Data section:
<<<<

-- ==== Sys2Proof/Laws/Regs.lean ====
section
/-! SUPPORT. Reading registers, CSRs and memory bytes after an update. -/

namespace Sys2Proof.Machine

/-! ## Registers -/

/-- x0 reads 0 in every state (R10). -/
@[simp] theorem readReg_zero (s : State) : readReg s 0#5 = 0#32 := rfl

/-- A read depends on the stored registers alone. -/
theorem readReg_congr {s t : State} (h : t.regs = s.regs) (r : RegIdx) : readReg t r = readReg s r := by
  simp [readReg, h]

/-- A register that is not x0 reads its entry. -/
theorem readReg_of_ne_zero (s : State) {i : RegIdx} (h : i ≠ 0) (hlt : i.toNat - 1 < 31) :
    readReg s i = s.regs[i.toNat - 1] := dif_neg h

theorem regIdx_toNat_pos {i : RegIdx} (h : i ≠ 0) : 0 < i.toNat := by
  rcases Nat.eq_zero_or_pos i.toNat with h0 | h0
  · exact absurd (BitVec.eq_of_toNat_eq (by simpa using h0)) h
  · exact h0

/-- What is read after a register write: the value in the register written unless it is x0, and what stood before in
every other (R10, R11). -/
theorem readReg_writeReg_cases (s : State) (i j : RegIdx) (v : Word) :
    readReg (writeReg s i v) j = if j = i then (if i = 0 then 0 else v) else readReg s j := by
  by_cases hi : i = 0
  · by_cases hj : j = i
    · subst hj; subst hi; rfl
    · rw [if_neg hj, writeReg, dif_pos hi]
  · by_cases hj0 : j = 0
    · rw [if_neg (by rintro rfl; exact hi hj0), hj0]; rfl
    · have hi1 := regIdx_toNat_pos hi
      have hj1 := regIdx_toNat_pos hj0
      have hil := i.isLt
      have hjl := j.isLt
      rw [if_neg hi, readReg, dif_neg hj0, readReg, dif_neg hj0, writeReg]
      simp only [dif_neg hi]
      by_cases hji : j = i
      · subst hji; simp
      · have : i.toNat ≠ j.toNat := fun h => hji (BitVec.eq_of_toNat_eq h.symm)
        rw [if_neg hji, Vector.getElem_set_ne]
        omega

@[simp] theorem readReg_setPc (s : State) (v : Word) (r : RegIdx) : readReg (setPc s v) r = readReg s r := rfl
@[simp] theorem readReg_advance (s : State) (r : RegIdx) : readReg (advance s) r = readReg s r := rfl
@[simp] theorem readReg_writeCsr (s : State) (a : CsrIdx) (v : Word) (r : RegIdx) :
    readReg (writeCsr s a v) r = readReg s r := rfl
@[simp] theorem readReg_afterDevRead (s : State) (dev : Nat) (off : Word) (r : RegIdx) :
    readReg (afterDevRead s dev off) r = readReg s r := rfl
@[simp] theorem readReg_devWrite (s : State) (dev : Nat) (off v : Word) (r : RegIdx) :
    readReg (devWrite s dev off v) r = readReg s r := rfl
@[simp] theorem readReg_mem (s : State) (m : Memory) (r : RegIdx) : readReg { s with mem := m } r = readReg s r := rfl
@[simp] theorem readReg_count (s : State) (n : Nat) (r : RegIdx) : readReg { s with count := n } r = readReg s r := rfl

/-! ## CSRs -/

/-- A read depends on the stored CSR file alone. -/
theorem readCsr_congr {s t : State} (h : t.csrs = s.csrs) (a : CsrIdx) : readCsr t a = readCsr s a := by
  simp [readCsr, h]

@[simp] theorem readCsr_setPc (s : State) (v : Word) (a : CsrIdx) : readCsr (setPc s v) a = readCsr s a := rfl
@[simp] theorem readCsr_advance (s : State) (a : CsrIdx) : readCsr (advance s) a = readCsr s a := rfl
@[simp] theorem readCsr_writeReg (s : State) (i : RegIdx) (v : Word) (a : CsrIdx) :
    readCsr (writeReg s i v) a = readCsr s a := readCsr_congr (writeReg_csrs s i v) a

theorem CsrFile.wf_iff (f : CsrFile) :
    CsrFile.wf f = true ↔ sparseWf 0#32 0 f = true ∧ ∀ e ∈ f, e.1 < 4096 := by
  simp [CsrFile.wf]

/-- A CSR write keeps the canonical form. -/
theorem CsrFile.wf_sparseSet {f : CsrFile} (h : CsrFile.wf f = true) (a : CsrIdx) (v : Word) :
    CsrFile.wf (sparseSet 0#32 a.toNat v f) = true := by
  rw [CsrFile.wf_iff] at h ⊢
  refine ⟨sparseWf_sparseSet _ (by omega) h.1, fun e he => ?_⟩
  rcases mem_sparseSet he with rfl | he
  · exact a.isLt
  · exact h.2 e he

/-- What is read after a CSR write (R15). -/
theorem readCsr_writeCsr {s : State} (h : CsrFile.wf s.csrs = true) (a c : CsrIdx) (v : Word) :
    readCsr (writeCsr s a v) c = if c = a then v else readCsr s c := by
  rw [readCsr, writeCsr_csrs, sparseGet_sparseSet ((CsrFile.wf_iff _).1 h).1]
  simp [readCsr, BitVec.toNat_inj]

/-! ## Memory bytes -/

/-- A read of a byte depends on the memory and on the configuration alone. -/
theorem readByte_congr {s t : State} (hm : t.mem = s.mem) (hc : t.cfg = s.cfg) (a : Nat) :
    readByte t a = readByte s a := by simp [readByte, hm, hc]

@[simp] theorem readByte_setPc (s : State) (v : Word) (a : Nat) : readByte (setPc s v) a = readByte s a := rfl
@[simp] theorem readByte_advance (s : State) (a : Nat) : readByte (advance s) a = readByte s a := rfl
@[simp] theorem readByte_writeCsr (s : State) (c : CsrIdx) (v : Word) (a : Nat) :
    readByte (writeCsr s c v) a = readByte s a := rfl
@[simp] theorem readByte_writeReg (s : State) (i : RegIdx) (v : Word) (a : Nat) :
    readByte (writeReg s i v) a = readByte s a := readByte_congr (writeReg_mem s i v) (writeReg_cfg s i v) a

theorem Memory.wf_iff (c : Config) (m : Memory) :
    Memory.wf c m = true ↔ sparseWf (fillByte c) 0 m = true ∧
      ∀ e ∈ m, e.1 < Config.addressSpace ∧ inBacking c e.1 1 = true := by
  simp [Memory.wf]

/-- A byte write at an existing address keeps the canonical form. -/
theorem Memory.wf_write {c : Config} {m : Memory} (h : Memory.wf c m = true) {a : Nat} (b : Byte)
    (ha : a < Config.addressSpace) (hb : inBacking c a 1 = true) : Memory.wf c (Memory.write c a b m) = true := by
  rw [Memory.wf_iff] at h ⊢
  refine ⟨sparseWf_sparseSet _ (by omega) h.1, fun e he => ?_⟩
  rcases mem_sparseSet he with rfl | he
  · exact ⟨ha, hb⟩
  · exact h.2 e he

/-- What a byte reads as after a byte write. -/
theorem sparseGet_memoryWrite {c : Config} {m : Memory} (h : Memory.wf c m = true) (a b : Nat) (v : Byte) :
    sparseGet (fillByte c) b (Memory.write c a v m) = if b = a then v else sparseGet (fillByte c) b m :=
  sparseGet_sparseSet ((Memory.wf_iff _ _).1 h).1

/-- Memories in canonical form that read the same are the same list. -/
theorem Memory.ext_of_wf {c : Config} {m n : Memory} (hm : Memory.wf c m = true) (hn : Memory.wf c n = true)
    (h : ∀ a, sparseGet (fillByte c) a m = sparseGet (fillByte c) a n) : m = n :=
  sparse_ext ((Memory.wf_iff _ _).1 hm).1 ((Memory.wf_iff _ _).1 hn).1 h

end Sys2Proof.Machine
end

>>>>
<<<<

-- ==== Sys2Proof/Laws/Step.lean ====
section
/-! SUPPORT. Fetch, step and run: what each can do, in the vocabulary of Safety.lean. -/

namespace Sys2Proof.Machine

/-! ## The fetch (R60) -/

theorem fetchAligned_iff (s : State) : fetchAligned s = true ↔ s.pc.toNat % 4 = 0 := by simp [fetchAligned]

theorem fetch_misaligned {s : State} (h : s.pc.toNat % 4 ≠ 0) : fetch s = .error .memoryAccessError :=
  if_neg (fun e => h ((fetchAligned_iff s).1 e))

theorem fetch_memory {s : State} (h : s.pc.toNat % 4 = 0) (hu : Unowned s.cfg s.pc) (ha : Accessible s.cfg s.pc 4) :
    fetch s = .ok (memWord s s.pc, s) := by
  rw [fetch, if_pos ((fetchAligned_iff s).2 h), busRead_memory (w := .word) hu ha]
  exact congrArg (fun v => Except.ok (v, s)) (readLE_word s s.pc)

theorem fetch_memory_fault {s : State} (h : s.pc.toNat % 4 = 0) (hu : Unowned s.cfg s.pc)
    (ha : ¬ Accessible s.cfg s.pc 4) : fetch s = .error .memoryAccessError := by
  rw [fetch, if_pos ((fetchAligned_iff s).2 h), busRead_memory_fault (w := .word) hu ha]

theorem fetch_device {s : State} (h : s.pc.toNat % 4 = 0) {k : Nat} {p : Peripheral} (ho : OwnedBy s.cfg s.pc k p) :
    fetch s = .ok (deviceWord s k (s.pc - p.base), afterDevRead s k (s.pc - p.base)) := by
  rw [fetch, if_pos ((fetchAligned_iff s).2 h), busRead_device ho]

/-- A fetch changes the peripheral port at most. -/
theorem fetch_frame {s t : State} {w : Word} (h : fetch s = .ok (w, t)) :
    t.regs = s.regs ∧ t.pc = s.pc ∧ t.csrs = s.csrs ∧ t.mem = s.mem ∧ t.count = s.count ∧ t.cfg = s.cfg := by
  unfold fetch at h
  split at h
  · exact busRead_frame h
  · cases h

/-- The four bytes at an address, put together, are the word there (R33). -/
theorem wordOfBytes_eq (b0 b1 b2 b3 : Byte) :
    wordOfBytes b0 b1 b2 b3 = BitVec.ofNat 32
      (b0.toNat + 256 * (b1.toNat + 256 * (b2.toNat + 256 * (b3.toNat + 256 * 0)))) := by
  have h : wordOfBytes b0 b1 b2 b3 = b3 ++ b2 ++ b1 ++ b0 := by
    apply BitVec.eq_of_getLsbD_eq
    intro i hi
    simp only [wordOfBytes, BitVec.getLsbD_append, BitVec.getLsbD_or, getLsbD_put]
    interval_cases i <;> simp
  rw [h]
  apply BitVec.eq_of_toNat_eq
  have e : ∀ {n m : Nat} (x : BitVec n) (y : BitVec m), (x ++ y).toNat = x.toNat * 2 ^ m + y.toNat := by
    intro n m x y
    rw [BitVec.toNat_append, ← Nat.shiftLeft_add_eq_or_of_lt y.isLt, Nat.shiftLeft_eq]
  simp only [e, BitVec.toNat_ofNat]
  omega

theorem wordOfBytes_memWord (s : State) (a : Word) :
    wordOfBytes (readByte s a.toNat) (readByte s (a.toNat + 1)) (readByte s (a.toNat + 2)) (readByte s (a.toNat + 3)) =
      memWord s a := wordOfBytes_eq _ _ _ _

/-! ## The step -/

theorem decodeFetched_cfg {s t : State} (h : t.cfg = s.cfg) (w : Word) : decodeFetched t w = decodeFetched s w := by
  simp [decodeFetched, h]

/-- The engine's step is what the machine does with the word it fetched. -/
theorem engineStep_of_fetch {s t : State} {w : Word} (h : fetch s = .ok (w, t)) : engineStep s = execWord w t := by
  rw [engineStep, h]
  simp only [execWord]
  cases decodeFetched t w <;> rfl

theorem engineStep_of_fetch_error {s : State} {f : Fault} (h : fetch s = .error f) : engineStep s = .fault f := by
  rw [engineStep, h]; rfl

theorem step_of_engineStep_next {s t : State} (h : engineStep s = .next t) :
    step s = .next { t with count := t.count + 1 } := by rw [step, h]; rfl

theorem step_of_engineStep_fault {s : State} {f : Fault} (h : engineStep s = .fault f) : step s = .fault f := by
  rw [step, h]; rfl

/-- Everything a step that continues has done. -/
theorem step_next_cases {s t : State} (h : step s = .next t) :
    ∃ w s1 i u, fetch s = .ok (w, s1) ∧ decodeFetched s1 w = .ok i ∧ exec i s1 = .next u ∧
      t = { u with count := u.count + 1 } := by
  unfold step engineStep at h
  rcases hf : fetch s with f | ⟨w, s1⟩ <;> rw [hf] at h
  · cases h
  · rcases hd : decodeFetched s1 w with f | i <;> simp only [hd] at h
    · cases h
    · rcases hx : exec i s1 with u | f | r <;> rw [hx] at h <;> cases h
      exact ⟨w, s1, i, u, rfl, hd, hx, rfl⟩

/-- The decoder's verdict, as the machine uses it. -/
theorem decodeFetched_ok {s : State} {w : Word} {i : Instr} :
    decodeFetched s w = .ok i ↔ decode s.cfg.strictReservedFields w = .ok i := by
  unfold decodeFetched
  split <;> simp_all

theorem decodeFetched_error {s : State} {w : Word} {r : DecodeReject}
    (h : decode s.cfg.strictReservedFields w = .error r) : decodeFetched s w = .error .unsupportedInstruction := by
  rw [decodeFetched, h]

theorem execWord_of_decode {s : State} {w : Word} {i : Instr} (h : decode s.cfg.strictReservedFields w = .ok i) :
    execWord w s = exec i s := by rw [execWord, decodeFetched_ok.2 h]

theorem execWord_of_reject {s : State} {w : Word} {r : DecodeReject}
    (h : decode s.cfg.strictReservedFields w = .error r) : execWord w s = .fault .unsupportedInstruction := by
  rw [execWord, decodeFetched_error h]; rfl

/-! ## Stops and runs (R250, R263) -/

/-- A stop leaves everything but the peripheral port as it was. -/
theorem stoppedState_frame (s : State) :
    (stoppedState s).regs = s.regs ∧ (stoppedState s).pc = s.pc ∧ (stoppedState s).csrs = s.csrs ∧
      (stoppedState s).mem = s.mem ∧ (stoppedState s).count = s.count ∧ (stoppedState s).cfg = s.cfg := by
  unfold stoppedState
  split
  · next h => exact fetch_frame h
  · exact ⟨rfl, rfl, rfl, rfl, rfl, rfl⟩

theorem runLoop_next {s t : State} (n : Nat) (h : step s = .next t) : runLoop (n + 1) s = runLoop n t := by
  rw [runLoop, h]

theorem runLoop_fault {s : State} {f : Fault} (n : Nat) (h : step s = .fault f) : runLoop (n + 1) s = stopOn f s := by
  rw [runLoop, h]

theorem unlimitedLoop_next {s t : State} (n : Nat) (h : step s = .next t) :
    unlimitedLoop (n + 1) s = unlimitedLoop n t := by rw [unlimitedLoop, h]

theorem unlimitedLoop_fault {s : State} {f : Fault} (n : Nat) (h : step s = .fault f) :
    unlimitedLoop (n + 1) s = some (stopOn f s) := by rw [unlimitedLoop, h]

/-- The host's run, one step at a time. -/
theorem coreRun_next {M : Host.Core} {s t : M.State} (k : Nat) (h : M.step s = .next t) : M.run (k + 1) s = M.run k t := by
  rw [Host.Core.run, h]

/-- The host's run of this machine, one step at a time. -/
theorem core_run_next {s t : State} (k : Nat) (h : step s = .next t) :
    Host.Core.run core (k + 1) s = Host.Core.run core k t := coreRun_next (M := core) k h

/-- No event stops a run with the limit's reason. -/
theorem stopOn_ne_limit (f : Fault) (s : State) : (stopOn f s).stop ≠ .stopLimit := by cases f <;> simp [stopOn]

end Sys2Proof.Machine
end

>>>>

Directions for this task: Your answer should consist solely of the lines above from the line with "simp only [dif_neg hi]" to the line with "theorem readReg_setPc (s", both included, reproduced exactly.

Exercise output:
      simp only [dif_neg hi]
      by_cases hji : j = i
      · subst hji; simp
      · have : i.toNat ≠ j.toNat := fun h => hji (BitVec.eq_of_toNat_eq h.symm)
        rw [if_neg hji, Vector.getElem_set_ne]
        omega

@[simp] theorem readReg_setPc (s : State) (v : Word) (r : RegIdx) : readReg (setPc s v) r = readReg s r := rfl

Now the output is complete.